» What you have to do
Please restate exactly what appears in the records below from the first line to the line where "theorem test_ill_formed_poll : (Instr.poll" is, that line included.
++++ Exercise inputs
-- ==== Sys2Proof/Tests/Slice0.lean ====
section
/-! SUPPORT. Tests of one step each on small states: the operand checks, the two CRCs, encodings written out, and, for every statement
with hypotheses, a state and operands that meet them (`witness_<statement>`). -/

namespace Sys2Proof.Tests

open Sys2Proof Sys2Proof.Machine

-- A `decide +kernel` waits for the kernel; in their turn the tests do not wait for one another in many threads.
set_option Elab.async false

/-! ### The operand checks refuse -/

theorem test_ill_formed_length : (Instr.lengthAbandon 244).wellFormed = false := by decide
theorem test_ill_formed_frame : (Instr.lineFrame []).wellFormed = false := by decide
theorem test_ill_formed_read : (Instr.read 1 (List.replicate 245 0)).wellFormed = false := by decide +kernel
theorem test_ill_formed_write : (Instr.write 1 (List.replicate 245 0)).wellFormed = false := by decide +kernel
theorem test_ill_formed_push : (Instr.push true 1 (List.replicate 245 0)).wellFormed = false := by decide +kernel
theorem test_ill_formed_poll : (Instr.poll 1 (List.replicate 245 0)).wellFormed = false := by decide +kernel
theorem test_ill_formed_settings_data : (Instr.settingsWrite (.line 1) 0x100 []).wellFormed = false := by decide +kernel
theorem test_ill_formed_settings_offset : (Instr.settingsWrite (.line 1) 0x107 [1]).wellFormed = false := by decide +kernel
theorem test_ill_formed_line_data :
    (Instr.windowImageWrite (.line 1) 0x1000 (List.replicate 241 0)).wellFormed = false := by decide +kernel
theorem test_ill_formed_trunk_data :
    (Instr.windowImageWrite .trunk 0x1000 (List.replicate 513 0)).wellFormed = false := by decide +kernel
theorem test_ill_formed_window : (Instr.windowImageWrite (.line 1) 0x1200 [0]).wellFormed = false := by decide +kernel
theorem test_ill_formed_node : (Instr.nodeImageWrite (.line 1) 0x1FFF [0]).wellFormed = false := by decide +kernel
theorem test_ill_formed_management : (Instr.managementWrite (.line 1) 0x100 [1]).wellFormed = false := by decide +kernel
theorem test_ill_formed_command : (Instr.managementWrite (.line 1) 0x400 [6, 0]).wellFormed = false := by decide +kernel
theorem test_ill_formed_bad_packet : (Instr.trunkBadPacket (Packet.keep).bytes).wellFormed = false := by decide +kernel
theorem test_ill_formed_request : (Instr.incomingManagementRequest 0 5 1 0 (.rqr 0)).wellFormed = false := by decide +kernel
theorem test_ill_formed_request_payload : (Instr.incomingManagementRequest 0 5 1 0 (.rqw [])).wellFormed = false := by decide +kernel
theorem test_ill_formed_psh : (Instr.psh 5 1 0 []).wellFormed = false := by decide +kernel
theorem test_ill_formed_cpl : (Instr.cpl 5 0 0 0 (List.replicate 513 0)).wellFormed = false := by decide +kernel
theorem test_ill_formed_capack : (Instr.capack ⟨4, 512, 2, 0, 0x1000⟩).wellFormed = false := by decide +kernel

/-! ### CRCs and encodings -/

/-- The check values of R5 and R183, over the nine bytes of "123456789". -/
theorem test_crc16 : crc16 [0x31, 0x32, 0x33, 0x34, 0x35, 0x36, 0x37, 0x38, 0x39] = 0x29B1 := by decide +kernel
theorem test_crc32 : crc32 [0x31, 0x32, 0x33, 0x34, 0x35, 0x36, 0x37, 0x38, 0x39] = 0xFC891918 := by decide +kernel

/-- An RQR of tag 9 to node $100 from $005, 64 bytes at $0000001240 (Table 11-4). -/
theorem test_rqr_bytes : (Packet.rqr 9 0x100 0x005 0x1240 64).body
    = [0x21, 0x09, 0x01, 0x00, 0x00, 0x05, 0x00, 0x00, 0x00, 0x12, 0x40, 0x00, 0x40] := by decide +kernel

theorem test_packet_parses : commandOfPacket (Packet.cpl 0x005 9 0 0 [1, 2, 3]).bytes = .cpl 0x005 9 0 0 [1, 2, 3] := by decide +kernel

/-- A flipped bit fails the CRC. -/
theorem test_packet_corrupt :
    parsePacket ((Packet.credit 3 4).bytes.set 1 2) = none := by decide +kernel

/-! ### Small states -/

/-- Node slot 1: LIVE, node $100, 64-byte pieces, limit 2, timeout 3 ms, threshold 2, one timeout counted. -/
def node : Node := ⟨.live, 0x100, 64, 2, 3, 2, 1⟩

/-- Window 0: units 10..12 at $1000 by 512 bytes, every right, RETAIN with depth 2. -/
def window : Window := ⟨true, 10, 12, 1, 0x1000, 9, 512, true, true, true, true, 2, false⟩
++++++++
» Exercise solution
-- ==== Sys2Proof/Tests/Slice0.lean ====
section
/-! SUPPORT. Tests of one step each on small states: the operand checks, the two CRCs, encodings written out, and, for every statement
with hypotheses, a state and operands that meet them (`witness_<statement>`). -/

namespace Sys2Proof.Tests

open Sys2Proof Sys2Proof.Machine

-- A `decide +kernel` waits for the kernel; in their turn the tests do not wait for one another in many threads.
set_option Elab.async false

/-! ### The operand checks refuse -/

theorem test_ill_formed_length : (Instr.lengthAbandon 244).wellFormed = false := by decide
theorem test_ill_formed_frame : (Instr.lineFrame []).wellFormed = false := by decide
theorem test_ill_formed_read : (Instr.read 1 (List.replicate 245 0)).wellFormed = false := by decide +kernel
theorem test_ill_formed_write : (Instr.write 1 (List.replicate 245 0)).wellFormed = false := by decide +kernel
theorem test_ill_formed_push : (Instr.push true 1 (List.replicate 245 0)).wellFormed = false := by decide +kernel
theorem test_ill_formed_poll : (Instr.poll 1 (List.replicate 245 0)).wellFormed = false := by decide +kernel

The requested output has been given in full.